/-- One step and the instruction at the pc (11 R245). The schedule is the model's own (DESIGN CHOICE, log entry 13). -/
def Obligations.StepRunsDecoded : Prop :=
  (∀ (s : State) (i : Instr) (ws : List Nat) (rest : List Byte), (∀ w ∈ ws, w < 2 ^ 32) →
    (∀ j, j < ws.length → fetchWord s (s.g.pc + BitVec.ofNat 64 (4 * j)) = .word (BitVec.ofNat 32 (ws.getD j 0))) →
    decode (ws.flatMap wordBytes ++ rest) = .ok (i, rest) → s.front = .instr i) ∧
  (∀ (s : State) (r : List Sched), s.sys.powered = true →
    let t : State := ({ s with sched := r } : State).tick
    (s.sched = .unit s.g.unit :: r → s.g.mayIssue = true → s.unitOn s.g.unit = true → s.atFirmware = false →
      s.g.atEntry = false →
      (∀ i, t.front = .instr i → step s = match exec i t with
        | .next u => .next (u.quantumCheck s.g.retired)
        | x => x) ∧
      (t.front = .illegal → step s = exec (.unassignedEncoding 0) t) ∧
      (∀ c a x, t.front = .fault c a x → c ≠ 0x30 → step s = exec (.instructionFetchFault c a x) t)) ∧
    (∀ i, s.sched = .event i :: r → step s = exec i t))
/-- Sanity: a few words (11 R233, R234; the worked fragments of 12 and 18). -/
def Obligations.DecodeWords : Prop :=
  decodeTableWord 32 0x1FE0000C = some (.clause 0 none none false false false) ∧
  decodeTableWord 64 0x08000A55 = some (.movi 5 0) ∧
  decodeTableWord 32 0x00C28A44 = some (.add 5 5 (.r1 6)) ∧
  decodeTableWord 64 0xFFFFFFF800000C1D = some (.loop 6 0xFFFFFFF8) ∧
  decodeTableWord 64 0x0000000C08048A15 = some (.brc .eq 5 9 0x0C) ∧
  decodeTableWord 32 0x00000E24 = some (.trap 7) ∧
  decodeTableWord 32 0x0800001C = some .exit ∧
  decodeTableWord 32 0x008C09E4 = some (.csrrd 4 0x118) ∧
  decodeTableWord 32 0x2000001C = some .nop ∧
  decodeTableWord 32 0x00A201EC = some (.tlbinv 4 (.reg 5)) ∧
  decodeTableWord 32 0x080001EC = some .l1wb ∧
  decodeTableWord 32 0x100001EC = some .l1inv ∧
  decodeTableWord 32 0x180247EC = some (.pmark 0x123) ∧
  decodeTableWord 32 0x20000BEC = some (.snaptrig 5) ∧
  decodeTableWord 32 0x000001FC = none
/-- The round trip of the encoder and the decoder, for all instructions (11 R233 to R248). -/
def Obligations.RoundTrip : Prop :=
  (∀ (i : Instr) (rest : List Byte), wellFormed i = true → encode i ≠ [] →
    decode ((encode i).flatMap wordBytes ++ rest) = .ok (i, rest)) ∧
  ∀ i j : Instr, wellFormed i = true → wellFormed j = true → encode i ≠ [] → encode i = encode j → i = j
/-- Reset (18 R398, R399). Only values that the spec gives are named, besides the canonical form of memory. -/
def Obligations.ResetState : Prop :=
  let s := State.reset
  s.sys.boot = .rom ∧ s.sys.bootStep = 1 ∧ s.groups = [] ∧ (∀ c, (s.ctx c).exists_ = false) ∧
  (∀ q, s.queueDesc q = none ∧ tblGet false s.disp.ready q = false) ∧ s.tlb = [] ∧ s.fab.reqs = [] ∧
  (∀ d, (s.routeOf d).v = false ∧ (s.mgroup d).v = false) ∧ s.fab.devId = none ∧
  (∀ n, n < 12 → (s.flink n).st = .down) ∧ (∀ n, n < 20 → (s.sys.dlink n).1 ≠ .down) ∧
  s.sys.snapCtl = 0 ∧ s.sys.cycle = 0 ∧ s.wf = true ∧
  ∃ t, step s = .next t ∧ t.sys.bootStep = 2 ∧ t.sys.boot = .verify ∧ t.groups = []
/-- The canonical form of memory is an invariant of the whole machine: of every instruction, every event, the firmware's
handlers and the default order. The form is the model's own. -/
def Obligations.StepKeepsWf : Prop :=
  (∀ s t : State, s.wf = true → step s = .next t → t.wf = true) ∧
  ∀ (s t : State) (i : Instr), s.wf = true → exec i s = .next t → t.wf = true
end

### Task description
The reply should hold only the lines from the beginning of the listing to the line with "decodeTableWord 32 0x180247EC", both ends included, unchanged.

### Result of this exercise
/-- One step and the instruction at the pc (11 R245). The schedule is the model's own (DESIGN CHOICE, log entry 13). -/
def Obligations.StepRunsDecoded : Prop :=
  (∀ (s : State) (i : Instr) (ws : List Nat) (rest : List Byte), (∀ w ∈ ws, w < 2 ^ 32) →
    (∀ j, j < ws.length → fetchWord s (s.g.pc + BitVec.ofNat 64 (4 * j)) = .word (BitVec.ofNat 32 (ws.getD j 0))) →
    decode (ws.flatMap wordBytes ++ rest) = .ok (i, rest) → s.front = .instr i) ∧
  (∀ (s : State) (r : List Sched), s.sys.powered = true →
    let t : State := ({ s with sched := r } : State).tick
    (s.sched = .unit s.g.unit :: r → s.g.mayIssue = true → s.unitOn s.g.unit = true → s.atFirmware = false →
      s.g.atEntry = false →
      (∀ i, t.front = .instr i → step s = match exec i t with
        | .next u => .next (u.quantumCheck s.g.retired)
        | x => x) ∧
      (t.front = .illegal → step s = exec (.unassignedEncoding 0) t) ∧
      (∀ c a x, t.front = .fault c a x → c ≠ 0x30 → step s = exec (.instructionFetchFault c a x) t)) ∧
    (∀ i, s.sched = .event i :: r → step s = exec i t))
/-- Sanity: a few words (11 R233, R234; the worked fragments of 12 and 18). -/
def Obligations.DecodeWords : Prop :=
  decodeTableWord 32 0x1FE0000C = some (.clause 0 none none false false false) ∧
  decodeTableWord 64 0x08000A55 = some (.movi 5 0) ∧
  decodeTableWord 32 0x00C28A44 = some (.add 5 5 (.r1 6)) ∧
  decodeTableWord 64 0xFFFFFFF800000C1D = some (.loop 6 0xFFFFFFF8) ∧
  decodeTableWord 64 0x0000000C08048A15 = some (.brc .eq 5 9 0x0C) ∧
  decodeTableWord 32 0x00000E24 = some (.trap 7) ∧
  decodeTableWord 32 0x0800001C = some .exit ∧
  decodeTableWord 32 0x008C09E4 = some (.csrrd 4 0x118) ∧
  decodeTableWord 32 0x2000001C = some .nop ∧
  decodeTableWord 32 0x00A201EC = some (.tlbinv 4 (.reg 5)) ∧
  decodeTableWord 32 0x080001EC = some .l1wb ∧
  decodeTableWord 32 0x100001EC = some .l1inv ∧
  decodeTableWord 32 0x180247EC = some (.pmark 0x123) ∧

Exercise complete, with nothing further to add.